§ What is expected
Repeat only the stretch of lines below that runs from the line with "def Live.stationIs (l" through the line with "8).all fun n =>", unaltered.

[Stored data]
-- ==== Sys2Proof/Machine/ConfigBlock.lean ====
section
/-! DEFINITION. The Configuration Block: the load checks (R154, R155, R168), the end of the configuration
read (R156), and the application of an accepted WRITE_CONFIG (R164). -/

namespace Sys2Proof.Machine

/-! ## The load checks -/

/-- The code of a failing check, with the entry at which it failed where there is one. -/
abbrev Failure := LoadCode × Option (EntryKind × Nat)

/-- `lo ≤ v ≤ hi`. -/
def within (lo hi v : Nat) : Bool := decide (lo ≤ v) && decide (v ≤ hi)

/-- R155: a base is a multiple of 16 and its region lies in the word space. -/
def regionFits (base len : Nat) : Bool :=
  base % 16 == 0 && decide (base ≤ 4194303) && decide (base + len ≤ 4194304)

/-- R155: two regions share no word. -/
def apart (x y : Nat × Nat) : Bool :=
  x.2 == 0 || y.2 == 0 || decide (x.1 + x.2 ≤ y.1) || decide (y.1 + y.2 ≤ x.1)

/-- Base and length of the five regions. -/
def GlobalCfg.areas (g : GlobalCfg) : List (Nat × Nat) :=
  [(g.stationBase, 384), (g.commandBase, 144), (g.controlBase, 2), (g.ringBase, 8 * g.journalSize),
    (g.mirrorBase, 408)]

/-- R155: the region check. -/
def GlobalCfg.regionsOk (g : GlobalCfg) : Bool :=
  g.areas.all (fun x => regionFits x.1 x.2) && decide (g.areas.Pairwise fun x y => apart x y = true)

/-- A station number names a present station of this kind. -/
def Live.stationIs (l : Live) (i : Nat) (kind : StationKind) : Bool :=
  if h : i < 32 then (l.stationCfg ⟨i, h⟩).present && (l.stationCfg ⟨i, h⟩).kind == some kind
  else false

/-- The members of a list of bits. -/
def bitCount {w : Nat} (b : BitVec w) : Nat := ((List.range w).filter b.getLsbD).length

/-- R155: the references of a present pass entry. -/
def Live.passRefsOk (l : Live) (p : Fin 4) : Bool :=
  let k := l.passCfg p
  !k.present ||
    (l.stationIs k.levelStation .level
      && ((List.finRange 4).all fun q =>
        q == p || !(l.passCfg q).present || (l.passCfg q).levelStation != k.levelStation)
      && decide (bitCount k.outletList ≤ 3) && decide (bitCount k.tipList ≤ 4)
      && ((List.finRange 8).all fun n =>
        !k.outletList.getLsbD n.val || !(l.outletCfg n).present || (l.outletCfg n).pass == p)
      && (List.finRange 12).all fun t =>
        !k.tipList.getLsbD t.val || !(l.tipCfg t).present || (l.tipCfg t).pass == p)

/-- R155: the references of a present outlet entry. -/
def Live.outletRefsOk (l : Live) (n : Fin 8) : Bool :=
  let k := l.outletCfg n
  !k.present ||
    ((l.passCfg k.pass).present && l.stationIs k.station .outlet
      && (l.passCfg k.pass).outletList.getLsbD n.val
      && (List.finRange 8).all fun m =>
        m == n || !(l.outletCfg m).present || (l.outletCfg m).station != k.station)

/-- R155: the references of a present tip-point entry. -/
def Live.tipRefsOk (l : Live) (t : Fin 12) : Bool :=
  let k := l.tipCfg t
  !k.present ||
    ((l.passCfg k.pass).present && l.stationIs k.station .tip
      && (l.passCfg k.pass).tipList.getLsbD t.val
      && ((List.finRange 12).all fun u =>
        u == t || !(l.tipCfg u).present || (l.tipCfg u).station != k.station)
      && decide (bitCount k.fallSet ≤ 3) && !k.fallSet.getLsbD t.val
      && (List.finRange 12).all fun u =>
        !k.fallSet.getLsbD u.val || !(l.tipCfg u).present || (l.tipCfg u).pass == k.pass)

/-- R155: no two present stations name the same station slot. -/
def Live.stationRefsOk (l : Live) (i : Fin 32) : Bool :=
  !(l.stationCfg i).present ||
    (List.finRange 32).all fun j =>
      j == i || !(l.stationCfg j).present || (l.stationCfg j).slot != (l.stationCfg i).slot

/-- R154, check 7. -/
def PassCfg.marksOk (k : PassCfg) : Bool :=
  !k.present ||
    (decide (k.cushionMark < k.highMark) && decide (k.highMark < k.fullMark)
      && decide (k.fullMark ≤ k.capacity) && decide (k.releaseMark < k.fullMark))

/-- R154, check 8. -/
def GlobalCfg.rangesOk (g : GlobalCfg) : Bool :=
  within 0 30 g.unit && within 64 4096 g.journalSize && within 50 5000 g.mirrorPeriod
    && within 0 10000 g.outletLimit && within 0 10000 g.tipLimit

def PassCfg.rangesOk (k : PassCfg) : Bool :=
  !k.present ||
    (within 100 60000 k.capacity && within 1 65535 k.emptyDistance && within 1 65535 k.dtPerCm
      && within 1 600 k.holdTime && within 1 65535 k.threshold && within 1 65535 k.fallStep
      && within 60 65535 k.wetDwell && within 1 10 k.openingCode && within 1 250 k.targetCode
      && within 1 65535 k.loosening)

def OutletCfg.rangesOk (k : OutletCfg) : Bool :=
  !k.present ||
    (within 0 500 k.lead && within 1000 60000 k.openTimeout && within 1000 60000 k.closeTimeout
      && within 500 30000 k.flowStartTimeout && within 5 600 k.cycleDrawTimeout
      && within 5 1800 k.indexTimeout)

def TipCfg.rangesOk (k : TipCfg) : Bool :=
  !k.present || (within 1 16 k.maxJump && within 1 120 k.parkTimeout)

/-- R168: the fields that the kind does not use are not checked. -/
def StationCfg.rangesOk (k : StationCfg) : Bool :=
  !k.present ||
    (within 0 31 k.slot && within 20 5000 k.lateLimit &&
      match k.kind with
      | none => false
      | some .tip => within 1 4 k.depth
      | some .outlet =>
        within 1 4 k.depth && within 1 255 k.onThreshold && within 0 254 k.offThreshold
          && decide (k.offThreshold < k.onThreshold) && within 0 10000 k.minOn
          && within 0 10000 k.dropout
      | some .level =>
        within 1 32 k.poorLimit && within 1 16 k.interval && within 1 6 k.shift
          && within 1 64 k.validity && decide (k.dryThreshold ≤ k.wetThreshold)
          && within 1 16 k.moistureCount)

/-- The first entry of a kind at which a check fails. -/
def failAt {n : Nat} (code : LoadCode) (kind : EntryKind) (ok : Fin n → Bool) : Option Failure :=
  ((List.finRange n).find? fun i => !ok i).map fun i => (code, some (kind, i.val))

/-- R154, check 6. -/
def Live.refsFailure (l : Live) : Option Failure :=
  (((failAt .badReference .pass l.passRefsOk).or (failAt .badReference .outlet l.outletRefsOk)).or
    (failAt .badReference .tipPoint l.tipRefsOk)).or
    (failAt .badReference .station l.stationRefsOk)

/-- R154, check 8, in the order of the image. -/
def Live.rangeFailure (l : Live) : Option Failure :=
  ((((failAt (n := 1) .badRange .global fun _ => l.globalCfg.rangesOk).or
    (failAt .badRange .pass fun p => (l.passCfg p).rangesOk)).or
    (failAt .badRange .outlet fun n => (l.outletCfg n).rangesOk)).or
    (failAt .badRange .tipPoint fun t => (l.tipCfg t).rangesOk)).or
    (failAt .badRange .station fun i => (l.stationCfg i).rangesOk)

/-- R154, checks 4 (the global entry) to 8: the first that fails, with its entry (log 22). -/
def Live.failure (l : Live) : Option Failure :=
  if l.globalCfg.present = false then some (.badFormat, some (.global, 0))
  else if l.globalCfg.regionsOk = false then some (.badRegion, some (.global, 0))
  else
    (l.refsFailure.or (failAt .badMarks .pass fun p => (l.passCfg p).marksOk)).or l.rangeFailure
==
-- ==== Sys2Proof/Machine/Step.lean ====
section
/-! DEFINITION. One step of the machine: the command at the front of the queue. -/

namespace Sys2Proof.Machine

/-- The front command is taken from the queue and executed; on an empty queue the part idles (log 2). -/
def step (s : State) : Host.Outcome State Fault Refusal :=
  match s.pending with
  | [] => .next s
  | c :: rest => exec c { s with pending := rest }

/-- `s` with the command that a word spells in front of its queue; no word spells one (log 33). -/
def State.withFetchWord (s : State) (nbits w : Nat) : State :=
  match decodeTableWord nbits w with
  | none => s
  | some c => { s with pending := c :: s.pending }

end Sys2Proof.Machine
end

§ Task response
def Live.stationIs (l : Live) (i : Nat) (kind : StationKind) : Bool :=
  if h : i < 32 then (l.stationCfg ⟨i, h⟩).present && (l.stationCfg ⟨i, h⟩).kind == some kind
  else false

/-- The members of a list of bits. -/
def bitCount {w : Nat} (b : BitVec w) : Nat := ((List.range w).filter b.getLsbD).length

/-- R155: the references of a present pass entry. -/
def Live.passRefsOk (l : Live) (p : Fin 4) : Bool :=
  let k := l.passCfg p
  !k.present ||
    (l.stationIs k.levelStation .level
      && ((List.finRange 4).all fun q =>
        q == p || !(l.passCfg q).present || (l.passCfg q).levelStation != k.levelStation)
      && decide (bitCount k.outletList ≤ 3) && decide (bitCount k.tipList ≤ 4)
      && ((List.finRange 8).all fun n =>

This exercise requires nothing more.